Besides the all too obvious tactics of framing Rashan as a potentially dangerous criminal, the Met’s response was resolute and deployed an arsenal of concealment tactics. The two ‘expert witnesses’ that were called to scrutinise BX47’s actions were employees of the Met. The barrister hired to represent BX47 is described by his chambers as “the go-to counsel for prosecuting or defending police officers in serious misconduct cases” and represented the three match commanders at the Hillsborough Inquest. After the officers were granted anonymity on the basis that “angry tweets attacking the police” posed a “direct threat to officers’ lives”, the press and public were separated by a large black curtain and could only listen to court proceedings. 

Imran Khan, the family’s barrister said: “The tragic and untimely death of Rashan could have been an opportunity for learning lessons so that abhorrent practices could be fundamentally changed. That opportunity now appears to have been lost with the risk that such an event might happen again.”

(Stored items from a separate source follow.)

-- ==== Sys2Proof/WellFormed.lean ====
section
/-! DEFINITION. Which instruction terms are operations of the spec: the one check beyond the
operand's width is that ENCODE's digit is 0 to 9 (30_encoding.md R49, 41_segment_encoder.md R81). -/

namespace Sys2Proof

/-- The operand is in the range of R49. -/
def Instr.wellFormed : Instr → Bool
  | .sleep _ => true
  | .tick => true
  | .resume => true
  | .encode d => decide (d.toNat ≤ 9)
  | .encodeDp => true
  | .display _ => true
  | .frame => true
  | .reset => true

/-- `i` is an operation of the spec. -/
abbrev Instr.WellFormed (i : Instr) : Prop := i.wellFormed = true

end Sys2Proof
end

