-- ==== Sys2Proof/Laws/Step.lean ====
section
/-! SUPPORT. Everything a step and an operation can do, said once: `exec` by cases, and `step` by the
kind of its event. -/

namespace Sys2Proof.Machine

open Sys2Proof.Config

/-- The block's own operations always answer a next state; ENCODE answers one for a digit, FRAME in
IDLE. -/
theorem exec_next_cases {i : Instr} {s t : State} (h : exec i s = .next t) :
    (∃ n, i = .sleep n ∧ t = s.quiet.requestSleep n) ∨
    (i = .tick ∧ t = s.quiet.handleTick) ∨
    (i = .resume ∧ t = s.quiet.completeSleep) ∨
    (∃ (d : Digit) (p : Pattern), i = .encode d ∧ romRead s.rom d.toNat = some p ∧
      t = s.quiet.showSeg p) ∨
    (i = .encodeDp ∧ t = s.quiet.showSeg s.params.segDpOnly) ∨
    (∃ p, i = .display p ∧ t = s.quiet.driveDisplay p) ∨
    (i = .frame ∧ s.fsm = .idle ∧ t = s.quiet.runFrame) ∨
    (i = .reset ∧ t = s.quiet.resetBlock) := by
  cases i with
  | sleep n => injection h with h; exact .inl ⟨n, rfl, h.symm⟩
  | tick => injection h with h; exact .inr (.inl ⟨rfl, h.symm⟩)
  | resume => injection h with h; exact .inr (.inr (.inl ⟨rfl, h.symm⟩))
  | encode d =>
    simp only [exec, execEncode] at h
    split at h
    · next p hp => injection h with h; exact .inr (.inr (.inr (.inl ⟨d, p, rfl, hp, h.symm⟩)))
    · cases h
  | encodeDp => injection h with h; exact .inr (.inr (.inr (.inr (.inl ⟨rfl, h.symm⟩))))
  | display p =>
    injection h with h; exact .inr (.inr (.inr (.inr (.inr (.inl ⟨p, rfl, h.symm⟩)))))
  | frame =>
    simp only [exec, execFrame] at h
    split at h
    · next hf =>
      injection h with h
      exact .inr (.inr (.inr (.inr (.inr (.inr (.inl ⟨rfl, hf, h.symm⟩))))))
    · cases h
    · cases h
  | reset =>
    injection h with h; exact .inr (.inr (.inr (.inr (.inr (.inr (.inr ⟨rfl, h.symm⟩))))))

/-- FRAME in IDLE: the effect of R91, its SLEEP accepted. -/
theorem State.runFrame_eq {s : State} (h : s.fsm = .idle) :
    s.runFrame =
      { ((s.showSeg s.framePattern).driveDisplay s.framePattern).pulseClr with
        sleepCnt := frameDwell, fsm := .countingDown, frame := s.frame.next } := by
  unfold State.runFrame
  rw [State.requestSleep_accepted (by decide) (by simpa using h)]
  simp [State.pulseClr]

/-- What one step does, by the kind of its event (R36, log 1). -/
theorem step_next_cases {s t : State} (h : step s = .next t) :
    (∃ w rest i, s.inputs = .word w :: rest ∧ decode w = .ok i ∧
      exec i { s with inputs := rest } = .next t) ∨
    (∃ p rest i u, s.inputs = .pins p :: rest ∧ firstOp p = some i ∧
      exec i (s.takePins p rest) = .next u ∧ t = u.showSeg (segOutput p s)) ∨
    (∃ p rest, s.inputs = .pins p :: rest ∧ firstOp p = none ∧
      t = (s.takePins p rest).quiet.showSeg (segOutput p s)) ∨
    (∃ rest, s.inputs = .boot :: rest ∧ t = State.performBoot { s with inputs := rest }) := by
  unfold step fetch at h
  rcases hi : s.inputs with _ | ⟨_ | p | _, rest⟩
  · simp [hi] at h
  · next w =>
    rcases hd : decode w with why | i
    · simp [hi, hd] at h
    · simp only [hi, hd, withSeg] at h
      exact .inl ⟨w, rest, i, rfl, hd, h⟩
  · rcases ho : firstOp p with _ | i
    · simp only [hi, ho] at h
      injection h with h
      exact .inr (.inr (.inl ⟨p, rest, rfl, ho, h.symm⟩))
    · simp only [hi, ho] at h
      rcases hx : exec i (s.takePins p rest) with u | r | r
      · simp only [hx, withSeg] at h
        injection h with h
        exact .inr (.inl ⟨p, rest, i, u, rfl, ho, hx, h.symm⟩)
      · simp [hx, withSeg] at h
      · simp [hx, withSeg] at h
  · simp only [hi] at h
    injection h with h
    exact .inr (.inr (.inr ⟨rest, rfl, h.symm⟩))

/-- A run of `k + 1` steps of any machine is one step and then `k`. -/
theorem run_succ (M : Host.Core) (k : Nat) (s t : M.State) :
    M.run (k + 1) s = .next t ↔ ∃ u, M.step s = .next u ∧ M.run k u = .next t := by
  rw [Host.Core.run]
  cases M.step s with
  | next u => simp
  | fault r => simp
  | refused r => simp

/-- A run of `k + 1` steps of the block is one step and then `k`. -/
theorem core_run_succ (k : Nat) (s t : State) :
    Host.Core.run Sys2Proof.core (k + 1) s = .next t ↔
      ∃ u, step s = .next u ∧ Host.Core.run Sys2Proof.core k u = .next t :=
  run_succ Sys2Proof.core k s t

/-- A run of one operation and a list, taken apart. -/
theorem execAll_cons_next {i : Instr} {is : List Instr} {s t : State}
    (h : execAll (i :: is) s = .next t) : ∃ u, exec i s = .next u ∧ execAll is u = .next t := by
  simp only [execAll] at h
  split at h
  · next u hu => exact ⟨u, hu, h⟩
  · cases h
  · cases h

/-- The count along a run, past an operation that completes. -/
theorem countAlong_cons_next {p : Instr → State → Bool} {i : Instr} {is : List Instr}
    {s t : State} (h : exec i s = .next t) :
    countAlong p (i :: is) s = (p i s).toNat + countAlong p is t := by
  simp only [countAlong, h]

/-- Duties along a run, past an operation that completes. -/
theorem dutiful_cons_next {i : Instr} {is : List Instr} {s t : State} (h : exec i s = .next t) :
    dutiful (i :: is) s = (callerMay i s && dutiful is t) := by
  simp only [dutiful, h]

/-- Every stretch of a run without end is a finite run. -/
theorem IsExecution.execAll_stretch {ops : Nat → Instr} {st : Nat → State}
    (h : IsExecution ops st) (m k : Nat) :
    execAll ((List.range' k m).map ops) (st k) = .next (st (k + m)) := by
  induction m generalizing k with
  | zero => rfl
  | succ m ih =>
    simp only [List.range'_succ, List.map_cons, execAll, h k]
    rw [ih (k + 1), Nat.add_right_comm, Nat.add_assoc]

/-- One turn of the system, by the agent: the halted caller stands still, the booting caller boots,
MainLoop performs its operation, the timer a TICK, the reset agent a RESET (R9, R134). -/
theorem systemStep_next_cases {u : Turn} {s t : State} (h : systemStep u s = .next t) :
    (u = .caller ∧ callerNext s = none ∧ t = s) ∨
    (u = .caller ∧ s.callerAt = .boot ∧ t = s.performBoot) ∨
    (∃ i, u = .caller ∧ s.callerAt = .mainLoop ∧ mainLoopNext s = some i ∧ exec i s = .next t) ∨
    (u = .timer ∧ exec .tick s = .next t) ∨ (u = .reset ∧ exec .reset s = .next t) := by
  cases u with
  | timer => exact .inr (.inr (.inr (.inl ⟨rfl, h⟩)))
  | reset => exact .inr (.inr (.inr (.inr ⟨rfl, h⟩)))
  | caller =>
    rcases hn : callerNext s with _ | e
    · simp only [systemStep, Turn.event, hn] at h
      injection h with h
      exact .inl ⟨rfl, rfl, h.symm⟩
    · simp only [systemStep, Turn.event, hn] at h
      unfold callerNext at hn
      split at hn
      · cases hn
      · split at hn
        · next hb =>
          injection hn with hn
          subst hn
          injection h with h
          exact .inr (.inl ⟨rfl, hb, h.symm⟩)
        · next hm =>
          rcases hi : mainLoopNext s with _ | i
          · simp [hi] at hn
          · simp only [hi, Option.map_some, Option.some.injEq] at hn
            subst hn
            refine .inr (.inr (.inl ⟨i, rfl, hm, rfl, ?_⟩))
            unfold mainLoopNext at hi
            split at hi
            · injection hi with hi; subst hi; exact h
            · cases hi
            · injection hi with hi; subst hi; exact h

/-- A schedule, taken apart at its first turn. -/
theorem systemRun_cons_next {u : Turn} {us : List Turn} {s t : State}
    (h : systemRun (u :: us) s = .next t) :
    ∃ v, systemStep u s = .next v ∧ systemRun us v = .next t := by
  simp only [systemRun] at h
  split at h
  · next v hv => exact ⟨v, hv, h⟩
  · cases h
  · cases h

/-- A run of two lists is the run of the second from where the first ends. -/
theorem execAll_append {is js : List Instr} {s t : State} (h : execAll is s = .next t) :
    execAll (is ++ js) s = execAll js t := by
  induction is generalizing s with
  | nil => injection h with h; rw [h]; rfl
  | cons i is ih =>
    simp only [execAll, List.cons_append] at h ⊢
    split at h
    · next u hu => simpa [hu] using ih h
    · cases h
    · cases h

end Sys2Proof.Machine
end

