theorem parseLine_two {w a : List Char} (hw : IsWord w) (ha : IsWord a) :
    parseLine (w ++ [' '] ++ a) =
      (readNumber a).bind fun n => (readWithOperand w n).map some := by
  have hplain : ∀ c ∈ w ++ [' '] ++ a, c ≠ ';' := by
    intro c hc
    rw [List.mem_append, List.mem_append, List.mem_singleton] at hc
    obtain (hc | rfl) | hc := hc
    · exact (hw.plain c hc).2
    · decide
    · exact (ha.plain c hc).2
  rw [parseLine, dropComment_of_notMem hplain, splitWords_two hw ha]

theorem mnemonicText_isWord (i : Instr) : IsWord (mnemonicText i) := by
  cases i <;> exact ⟨List.cons_ne_nil _ _, by simp [mnemonicText, isBlank]⟩

/-! ### An operand in hexadecimal -/

/-- A hexadecimal digit is a plain character and is read as its value. -/
theorem hexChar_spec {v : Nat} (h : v < 16) :
    isBlank (hexChar v) = false ∧ hexChar v ≠ ';' ∧ digitValue (hexChar v) = some v := by
  interval_cases v <;> decide

theorem hexText_isWord (v : BitVec 16) : IsWord (hexText v) := by
  have hplain (m : Nat) : isBlank (hexChar (m % 16)) = false ∧ hexChar (m % 16) ≠ ';' := by
    obtain ⟨hblank, hsemi, -⟩ := hexChar_spec (Nat.mod_lt m (by decide : 0 < 16))
    exact ⟨hblank, hsemi⟩
  have hmark : isBlank '0' = false ∧ isBlank 'x' = false := ⟨rfl, rfl⟩
  exact ⟨List.cons_ne_nil _ _, by simp [hexText, hplain, hmark]⟩

/-- A hexadecimal digit adds its value to 16 times what is read before it. -/
theorem readDigits_hexChar {v : Nat} (h : v < 16) (acc : Nat) (cs : List Char) :
    readDigits 16 acc (hexChar v :: cs) = readDigits 16 (acc * 16 + v) cs := by
  obtain ⟨-, -, hvalue⟩ := hexChar_spec h
  simp [readDigits, hvalue, h]

theorem readNumber_hexText (v : BitVec 16) : readNumber (hexText v) = some v.toNat := by
  have hv := v.isLt
  have hdigit (m : Nat) : m % 16 < 16 := Nat.mod_lt m (by decide)
  rw [hexText, readNumber, readDigits_hexChar (hdigit _), readDigits_hexChar (hdigit _),
    readDigits_hexChar (hdigit _), readDigits_hexChar (hdigit _), readDigits]
  · congr 1
    omega
  · exact List.cons_ne_nil _ _

/-- A line with an operand is read by mnemonic and value. -/
theorem parseLine_operand (i : Instr) (v : BitVec 16) :
    parseLine (mnemonicText i ++ [' '] ++ hexText v) =
      (readWithOperand (mnemonicText i) v.toNat).map some := by
  rw [parseLine_two (mnemonicText_isWord i) (hexText_isWord v), readNumber_hexText,
    Option.bind_some]

/-! ### The obligation -/

theorem readWithOperand_sleep (n : Ticks) :
    readWithOperand (mnemonicText (.sleep n)) n.toNat = some (.sleep n) := by
  simp [readWithOperand, mnemonicText, n.isLt]

theorem readWithOperand_encode {d : Digit} (hd : d.toNat ≤ 9) :
    readWithOperand (mnemonicText (.encode d)) d.toNat = some (.encode d) := by
  simp [readWithOperand, mnemonicText, hd]

theorem readWithOperand_display (p : Pattern) :
    readWithOperand (mnemonicText (.display p)) p.toNat = some (.display p) := by
  simp [readWithOperand, mnemonicText, p.isLt]

/-- Settles O57, by the operation: its line has one word or two, and each is read back. -/
theorem textOfAnOperationReadsBack : Obligations.TextOfAnOperationReadsBack := by
  intro i hi
  cases i with
  | sleep n => rw [render, parseLine_operand, readWithOperand_sleep, Option.map_some]
  | encode d =>
    have hd : (d.zeroExtend 16).toNat = d.toNat := by
      rw [BitVec.toNat_setWidth, Nat.mod_eq_of_lt (by omega)]
    have hrange : d.toNat ≤ 9 := of_decide_eq_true hi
    rw [render, parseLine_operand, hd, readWithOperand_encode hrange, Option.map_some]
  | display p =>
    have hp : (p.zeroExtend 16).toNat = p.toNat := by
      rw [BitVec.toNat_setWidth, Nat.mod_eq_of_lt (by omega)]
    rw [render, parseLine_operand, hp, readWithOperand_display, Option.map_some]
  | tick | resume | encodeDp | frame | reset =>
    rw [render, parseLine_word (mnemonicText_isWord _)]
    rfl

But we can fight forgetfulness. We can act by remembering; declining to forget. Reminding ourselves that hierarchies based on skin colour are an ancient and repugnant weapon. Remembering that we must continue to learn and resist the concealment of our vicious imperial history and its inheritance of racism and classism. Remembering that there are many amongst us that simply cannot trust the police, that they have always been failed by an institution meant to protect us. Remember, when you see police conducting a stop and search, to stand by and simply watch – be present so that if unnecessary violence is deployed you can remind the officer that they do not matter any more than this person. 

Or if your memory can’t be trusted, paying organisations that remember for you.


Thanks to the work of Clare Sambrook and Rebecca Omonira-Oyqkanmi for their steadfast investigation into Rashan Charles's case at Shine A Light.